Operette
In a play within a play (an Edwardian musical comedy, The Model Maid), Liesl Haren, an aging Viennese operetta star, has another chance at stardom.
Young Rozanne Grey, a member of the sextet of The Model Maid, falls in love with Nigel Vaynham, a nobleman serving in the army. Liesl counsels the younger woman not to marry him. Rozanne gains the leading role and stardom, but Nigel returns to the army, realising that a marriage to an actress would destroy his social reputation.
Prologue
The Opening Chorus
Pom-pom
Countess Mitzi
Dearest love
Foolish virgins
The stately homes of England
Where are the songs we sung?
The island of Bollamazoo
Prologue, Act II
Sing for joy
My dear Miss Dale
Operette
The NCMI, drawing on performing statistics from the publishers and the Performing Rights Society, ranks "The Stately Homes of England" as among Coward's ten most popular songs. |
Ivor Brown in The Sketch:
"It is odd to think nowadys that Mr. Noël Coward was once regarded as the spirit of flaming and audacious youth. His new piece is modishly nostalgic, gently romantic, and shows a definite dislike, except in one song, for smartness and brilliance. Operette, at His Majesty's, is not a work of scholarship, except in so far as it deals (most amusingly) with the archtectural atmospheric, and sanitary details of the 'Stately Homes of England'. But for the rest it can be accepted with calm at the Athenaeum Club, whither I am told Mr Coward has gone to join eminents of College, Church and State. Mr. Coward now tells the tale of the officer and the actress, who, at risk of breaking her heart, refused to ruin his career and to embarras his family uxoriosly implanting herself, as he demanded in the full glory of a nobelman's seat.
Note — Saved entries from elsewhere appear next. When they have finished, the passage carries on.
-- ==== Sys2Proof/Machine/Arith.lean ====
section
/-! DEFINITION. The 32-bit arithmetic (40_word32_arith.md): `word32_adder`, `rotl32_shifter` and the bitwise logic.
No operation here writes a flag (R74). -/

namespace Sys2Proof.Machine

/-- `add32(a, b)`: the exact sum of the naturals, reduced modulo 2^32 (R68). -/
def add32 (a b : Word) : Word := BitVec.ofNat 32 ((a.toNat + b.toNat) % 2 ^ 32)

/-- `rotateLeft32(v, s)` with its formula; both shifts fill with zeros, and s = 0 is the identity (R70, R71). -/
def rotl (v : Word) (s : BitVec 5) : Word := (v <<< s.toNat) ||| (v >>> (32 - s.toNat))

/-- `~v` = v ^ 0xffffffff (R72). -/
def not32 (v : Word) : Word := v ^^^ 0xffffffff

/-- `a & b` (R73). -/
def and32 (a b : Word) : Word := a &&& b

/-- `a | b` (R73). -/
def or32 (a b : Word) : Word := a ||| b

/-- `a ^ b` (R73). -/
def xor32 (a b : Word) : Word := a ^^^ b

end Sys2Proof.Machine
end

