-- ==== Sys2Proof/Machine/Outputs.lean ====
section
/-! DEFINITION. The sub-block `hex_encoder`, the digest's byte view and the ports DIGEST and HEX (44_hex_encoder.md;
10_state.md R30, R31). A read of a port is a function of the state: no side effect (20_memory.md R45; log entry 15). -/

namespace Sys2Proof.Machine

/-- The digest bytes Dg[0..15]: the words in order A, B, C, D, each little-endian (R121). -/
def digestBytes (q : Quad) : List Byte := le32 q.a ++ le32 q.b ++ le32 q.c ++ le32 q.d

/-- `hexchar(v)`: the lowercase ASCII character of a nibble (R123). -/
def hexchar (v : BitVec 4) : Byte :=
  if v.toNat ≤ 9 then BitVec.ofNat 8 (0x30 + v.toNat) else BitVec.ofNat 8 (0x61 + (v.toNat - 10))

/-- A byte's two characters, "high-nibble-then-low-nibble" (R124). -/
def hexOfByte (b : Byte) : List Byte := [hexchar (b.extractLsb' 4 4), hexchar (b.extractLsb' 0 4)]

/-- `hexEncode(DS)`: ch[0..31] (R124). -/
def hexEncode (q : Quad) : List Byte := (digestBytes q).flatMap hexOfByte

/-- The DIGEST layout: DIGEST[8i+7:8i] = Dg[i] (R122). -/
def digestView (q : Quad) : BitVec 128 := BitVec.ofNat 128 (lanesToNat (digestBytes q))

/-- The HEX layout: HEX[8c+7:8c] = ch[c] (R125). -/
def hexView (q : Quad) : BitVec 256 := BitVec.ofNat 256 (lanesToNat (hexEncode q))

/-- The words HEX is shown from while BUSY = 1: free (93_implementation_defined.md I7; log entry 7). -/
def freeHexQuad (draw : Nat) : Quad :=
  ⟨Config.freeHexWord draw 0, Config.freeHexWord draw 1, Config.freeHexWord draw 2, Config.freeHexWord draw 3⟩

/-- DIGEST[127:0] (10_state.md R30): the view of DS; while BUSY = 1 a free value (20_memory.md R54; log entry 7). -/
def State.digestPort (s : State) : BitVec 128 := if s.busy then Config.freeDigest s.draw else digestView s.ds

/-- HEX[255:0] (10_state.md R31): the characters of DS; while BUSY = 1 those of a free value (20_memory.md R54; log entry 7). -/
def State.hexPort (s : State) : BitVec 256 := hexView (if s.busy then freeHexQuad s.draw else s.ds)

/-- The outputs are a digest only when FSM = DONE, BUSY = 0 and ERR = 0: STATUS[3:0] = 0b0011 (70_reset_and_hazards.md R151). -/
def State.resultReady (s : State) : Bool := s.status.extractLsb' 0 4 == 0b0011

end Sys2Proof.Machine
end

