-- ==== Sys2Proof/Tests/Slice0.lean ====
section
/-! SUPPORT. Tests whose expected values come from spec/95_test_vectors.md or are written out from the rules, the smoke
test of the well-formedness check, and one witness for the hypotheses of each statement that has some. -/

namespace Sys2Proof.Tests

open Sys2Proof.Machine

/-! ### Well-formed codes -/

/-- Each CMD16 row has an ill-formed neighbour, and the check refuses it: K under NOP, INIT and ABSORB, RSV under FINAL,
the reserved opcodes (V13). -/
theorem test_wf_refuses :
    Code.wf (.cmd16 0x0008) = false ∧ Code.wf (.cmd16 0x0009) = false ∧ Code.wf (.cmd16 0x000A) = false ∧
    Code.wf (.cmd16 0x0203) = false ∧ Code.wf (.cmd16 0x8003) = false ∧ Code.wf (.cmd16 0x0004) = false ∧
    Code.wf (.cmd16 0x0007) = false ∧ Code.wf (.cmd16 0xFFFF) = false := by decide

theorem test_wf_accepts :
    Code.wf (.cmd16 0x0000) = true ∧ Code.wf (.cmd16 0x0001) = true ∧ Code.wf (.cmd16 0x0002) = true ∧
    Code.wf (.cmd16 0x0003) = true ∧ Code.wf (.cmd16 0x01FB) = true ∧ Code.wf (.round6 63) = true := by decide

/-! ### Decoding: words written bit by bit from RSV, K, OP (30_encoding.md R55), and r (R62) -/

theorem test_decode_nop : decode (.cmd16 0b0000000_000000_000) = .ok .nop := by decide
theorem test_decode_init : decode (.cmd16 0b0000000_000000_001) = .ok .init := by decide
theorem test_decode_absorb : decode (.cmd16 0b0000000_000000_010) = .ok .absorb := by decide

/-- FINAL with k = 0, 3, 14, 56, 63 (V13). -/
theorem test_decode_final :
    decode (.cmd16 0b0000000_000000_011) = .ok (.final 0) ∧ decode (.cmd16 0b0000000_000011_011) = .ok (.final 3) ∧
    decode (.cmd16 0b0000000_001110_011) = .ok (.final 14) ∧ decode (.cmd16 0b0000000_111000_011) = .ok (.final 56) ∧
    decode (.cmd16 0b0000000_111111_011) = .ok (.final 63) := by decide

/-- The illegal words of V13, each with its cause. -/
theorem test_decode_illegal :
    [(0x0004, CmdError.rsvdOp), (0x0007, .rsvdOp), (0xFFFF, .rsvdOp), (0x0008, .rsvdField), (0x0009, .rsvdField),
      (0x000A, .rsvdField), (0x0200, .rsvdField), (0x0203, .rsvdField), (0x8003, .rsvdField)].all
      (fun p => decode (.cmd16 p.1) == .error p.2) = true := by decide

theorem test_decode_rounds_f :
    [0b00_0000, 0b00_0001, 0b00_0010, 0b00_0011, 0b00_0100, 0b00_0101, 0b00_0110, 0b00_0111,
      0b00_1000, 0b00_1001, 0b00_1010, 0b00_1011, 0b00_1100, 0b00_1101, 0b00_1110, 0b00_1111].map decodeRound =
    [.rnd00F, .rnd01F, .rnd02F, .rnd03F, .rnd04F, .rnd05F, .rnd06F, .rnd07F,
      .rnd08F, .rnd09F, .rnd10F, .rnd11F, .rnd12F, .rnd13F, .rnd14F, .rnd15F] := by decide

theorem test_decode_rounds_g :
    [0b01_0000, 0b01_0001, 0b01_0010, 0b01_0011, 0b01_0100, 0b01_0101, 0b01_0110, 0b01_0111,
      0b01_1000, 0b01_1001, 0b01_1010, 0b01_1011, 0b01_1100, 0b01_1101, 0b01_1110, 0b01_1111].map decodeRound =
    [.rnd16G, .rnd17G, .rnd18G, .rnd19G, .rnd20G, .rnd21G, .rnd22G, .rnd23G,
      .rnd24G, .rnd25G, .rnd26G, .rnd27G, .rnd28G, .rnd29G, .rnd30G, .rnd31G] := by decide

theorem test_decode_rounds_h :
    [0b10_0000, 0b10_0001, 0b10_0010, 0b10_0011, 0b10_0100, 0b10_0101, 0b10_0110, 0b10_0111,
      0b10_1000, 0b10_1001, 0b10_1010, 0b10_1011, 0b10_1100, 0b10_1101, 0b10_1110, 0b10_1111].map decodeRound =
    [.rnd32H, .rnd33H, .rnd34H, .rnd35H, .rnd36H, .rnd37H, .rnd38H, .rnd39H,
      .rnd40H, .rnd41H, .rnd42H, .rnd43H, .rnd44H, .rnd45H, .rnd46H, .rnd47H] := by decide

theorem test_decode_rounds_i :
    [0b11_0000, 0b11_0001, 0b11_0010, 0b11_0011, 0b11_0100, 0b11_0101, 0b11_0110, 0b11_0111,
      0b11_1000, 0b11_1001, 0b11_1010, 0b11_1011, 0b11_1100, 0b11_1101, 0b11_1110, 0b11_1111].map decodeRound =
    [.rnd48I, .rnd49I, .rnd50I, .rnd51I, .rnd52I, .rnd53I, .rnd54I, .rnd55I,
      .rnd56I, .rnd57I, .rnd58I, .rnd59I, .rnd60I, .rnd61I, .rnd62I, .rnd63I] := by decide

/-- The words of W2 and of 30_encoding.md R59. -/
theorem test_encode_words :
    encode .init = .cmd16 0x0001 ∧ encode .absorb = .cmd16 0x0002 ∧ encode (.final 3) = .cmd16 0x001B ∧
    encode (.final 14) = .cmd16 0x0073 ∧ encode (.final 63) = .cmd16 0x01FB ∧ encode .rnd17G = .round6 0x11 := by decide

theorem test_table_word :
    decodeTableWord 16 0x001B = some (.final 3) ∧ decodeTableWord 16 0x0203 = none ∧
    decodeTableWord 8 0x29 = some .rnd41H ∧ decodeTableWord 6 0x29 = some .rnd41H ∧ decodeTableWord 8 0x40 = none := by
  decide

/-! ### Arithmetic -/

theorem test_add32 :
    add32 0xffffffff 1 = 0 ∧ add32 0x80000000 0x80000000 = 0 ∧ add32 0x12345678 0x9abcdef0 = 0xacf13568 ∧
    add32 0xffffffff 0xffffffff = 0xfffffffe := by decide

theorem test_rotl :
    rotl 0x80000001 1 = 3 ∧ rotl 0x12345678 0 = 0x12345678 ∧ rotl 0x80000000 7 = 0x40 ∧
    rotl 0xdeadbeef 23 = 0x77ef56df ∧ rotl 0x12345678 31 = 0x091a2b3c := by decide

theorem test_logic :
    not32 0x0f0f0f0f = 0xf0f0f0f0 ∧ and32 0x0f0f0f0f 0x00ff00ff = 0x000f000f ∧
    or32 0x0f0f0f0f 0x00ff00ff = 0x0fff0fff ∧ xor32 0x0f0f0f0f 0x00ff00ff = 0x0ff00ff0 := by decide

/-- The third row of V4, which tells the four functions and the order of their arguments apart. -/
theorem test_mixing :
    fF 0x0f0f0f0f 0x00ff00ff 0x33333333 = 0x303f303f ∧ fG 0x0f0f0f0f 0x00ff00ff 0x33333333 = 0x03cf03cf ∧
    fH 0x0f0f0f0f 0x00ff00ff 0x33333333 = 0x3cc33cc3 ∧ fI 0x0f0f0f0f 0x00ff00ff 0x33333333 = 0xcf30cf30 := by decide

theorem test_cmn :
    cmn 0 0 0 0 7 0 = 0 ∧ cmn 0xffffffff 1 5 0 4 0 = 5 ∧ cmn 1 2 3 4 1 5 = 0x1b := by decide

/-! ### Padding, blocks and the ports -/

/-- n bytes 0x61. -/
def letters (n : Nat) : List Byte := List.replicate n 0x61

theorem test_decode_block :
    (List.range 5).map (blockWord [0x61, 0x62, 0x63, 0x80, 0x18, 0, 0, 0, 0, 0, 0, 0x80, 0x61, 0x61, 0x61, 0x61, 0xff, 0, 0, 0])
      = [0x80636261, 0x18, 0x80000000, 0x61616161, 0xff] := by decide

/-- The words after V10: TB1 of 55 bytes, TB1 and TB2 of 56 bytes. -/
theorem test_tail_words :
    (decodeBlock (tb1 (letters 55) 0x1b8))[13] = 0x80616161 ∧ (decodeBlock (tb1 (letters 55) 0x1b8))[14] = 0x1b8 ∧
    (decodeBlock (tb1 (letters 56) 0x1c0))[13] = 0x61616161 ∧ (decodeBlock (tb1 (letters 56) 0x1c0))[14] = 0x80 ∧
    (decodeBlock (tb2 0x1c0))[14] = 0x1c0 := by decide

/-- The padded lengths and tail counts of V14 at 55, 56 and 64 bytes. -/
theorem test_pad_lengths :
    (pad (letters 55)).length = 64 ∧ (pad (letters 56)).length = 128 ∧ (pad (letters 64)).length = 128 ∧
    (tails (letters 55) 0).length = 1 ∧ (tails (letters 56) 0).length = 2 := by decide +kernel

/-- V11: lengths that differ by 2^29 bytes have one length field. -/
theorem test_bit_length : bitLength 3 = 0x18 ∧ bitLength (2 ^ 29 - 1) = 0xfffffff8 ∧ bitLength (2 ^ 29 + 3) = 0x18 := by decide

/-- The last row of V12. -/
theorem test_hex_lanes :
    (hexView ⟨0x0000000a, 0, 0, 0xffffffff⟩).extractLsb' 0 8 = 0x30 ∧
    (hexView ⟨0x0000000a, 0, 0, 0xffffffff⟩).extractLsb' 8 8 = 0x61 ∧
    (hexView ⟨0x0000000a, 0, 0, 0xffffffff⟩).extractLsb' 248 8 = 0x66 := by decide

theorem test_digest_bytes :
    digestBytes ⟨0x98500190, 0xb04fd23c, 0x7d3f96d6, 0x727fe128⟩ =
      [0x90, 0x01, 0x50, 0x98, 0x3c, 0xd2, 0x4f, 0xb0, 0xd6, 0x96, 0x3f, 0x7d, 0x28, 0xe1, 0x7f, 0x72] := by decide

/-! ### States the tests start from -/

/-- A running block at round counter rc. -/
def running (rc : BitVec 7) : State := { State.reset with ph := .run, fsm := .processing, rc := rc }

/-- A block with FSM = DONE and no error. -/
def done : State := { State.reset with fsm := .done, len := 24 }

/-- A block with an error recorded after DONE (P5, step 3). -/
def failed : State := { done with err := true, errCause := 3 }

/-- The host drives one set of pins. -/
def driven (p : Pins) (s : State) : State := { s with inputs := [p] }

/-- The host offers a word, with DIN all zero. -/
def offered (w : BitVec 16) (s : State) : State := driven ⟨false, true, w, 0⟩ s

/-- The host asserts reset. -/
def resetPins : Pins := ⟨true, false, 0, 0⟩

/-- The working values after a next state. -/
def wvOf : Host.Outcome State Fault Refusal → Option Quad
  | .next t => some t.wv
  | .fault _ => none
  | .refused _ => none

/-- What STATUS shows after a next state. -/
def statusOf : Host.Outcome State Fault Refusal → Option Byte
  | .next t => some t.status
  | .fault _ => none
  | .refused _ => none

/-- The "abc" block's words (V7), under chosen working values. -/
def abcAt (w : Quad) : State := { running 0 with x := decodeBlock (tb1 [0x61, 0x62, 0x63] 24), wv := w }

/-! ### Single steps -/

/-- V6 and V7: the first round of each function on the "abc" block. -/
theorem test_rnd00F :
    wvOf (exec .rnd00F (abcAt iv)) = some ⟨0x10325476, 0xd6d117b4, 0xefcdab89, 0x98badcfe⟩ := by decide
theorem test_rnd16G :
    wvOf (exec .rnd16G (abcAt ⟨0xdda9b9a6, 0x72aff2e0, 0xe396856b, 0xa1051895⟩)) =
      some ⟨0xa1051895, 0x3e9e9126, 0x72aff2e0, 0xe396856b⟩ := by decide
theorem test_rnd32H :
    wvOf (exec .rnd32H (abcAt ⟨0x790a77fb, 0x726342d3, 0xa62884aa, 0x9f47e4f8⟩)) =
      some ⟨0x9f47e4f8, 0xb3707ebf, 0x726342d3, 0xa62884aa⟩ := by decide
theorem test_rnd48I :
    wvOf (exec .rnd48I (abcAt ⟨0x7f2e507b, 0x7beb9700, 0x8fae6399, 0x99d9679d⟩)) =
      some ⟨0x99d9679d, 0x7b201df8, 0x7beb9700, 0x8fae6399⟩ := by decide

/-- V7, the last two rows: round 63. -/
theorem test_rnd63I :
    wvOf (exec .rnd63I (abcAt ⟨0x7327d604, 0xe484b9d8, 0x624d8cb2, 0x310ade8f⟩)) =
      some ⟨0x310ade8f, 0xc08226b3, 0xe484b9d8, 0x624d8cb2⟩ := by decide

/-- V15, one command each: NOP, the two illegal words, ABSORB and FINAL after DONE, INIT under an error. -/
theorem test_status_after_commands :
    statusOf (step (offered 0x0000 State.reset)) = some 0x00 ∧
    statusOf (step (offered 0x0005 State.reset)) = some 0x18 ∧
    statusOf (step (offered 0x0009 State.reset)) = some 0x28 ∧
    statusOf (step (offered 0x0002 done)) = some 0x3B ∧
    statusOf (step (offered 0x000B done)) = some 0x4B ∧
    statusOf (step (offered 0x000B failed)) = some 0x3B ∧
    statusOf (step (offered 0x0001 failed)) = some 0x00 ∧
    statusOf (step (driven resetPins failed)) = some 0x00 := by decide

/-- An accepted ABSORB sets BUSY, FSM = PROCESSING; an accepted FINAL sets BUSY, FSM = FINALIZING (R111, R112). -/
theorem test_status_while_busy :
    statusOf (step (offered 0x0002 State.reset)) = some 0x05 ∧
    statusOf (step (offered 0x01C3 State.reset)) = some 0x06 := by decide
The stars were Fritzi Massary and Peggy Wood with strong support from Griffith Jones and Irene Vanbrugh.
Cast:
Maisie Welbey – Phyllis Monkman
Eddie Gosling – Edward Cooper
Grace Menteith – Pamela Randell
Rozanne Gray – Peggy Wood
Liesl Haren – Fritzi Massary
Paul Trevor – Max Oldaker
Elsie Jewell – Muriel Baron
Nigel Vaynham – Griffith Jones
David Messiter – Peter Vokes
Lady Messiter – Irene Vanbrugh
There were 35 speaking parts in the musical and in the original production there was a company of 80 performers.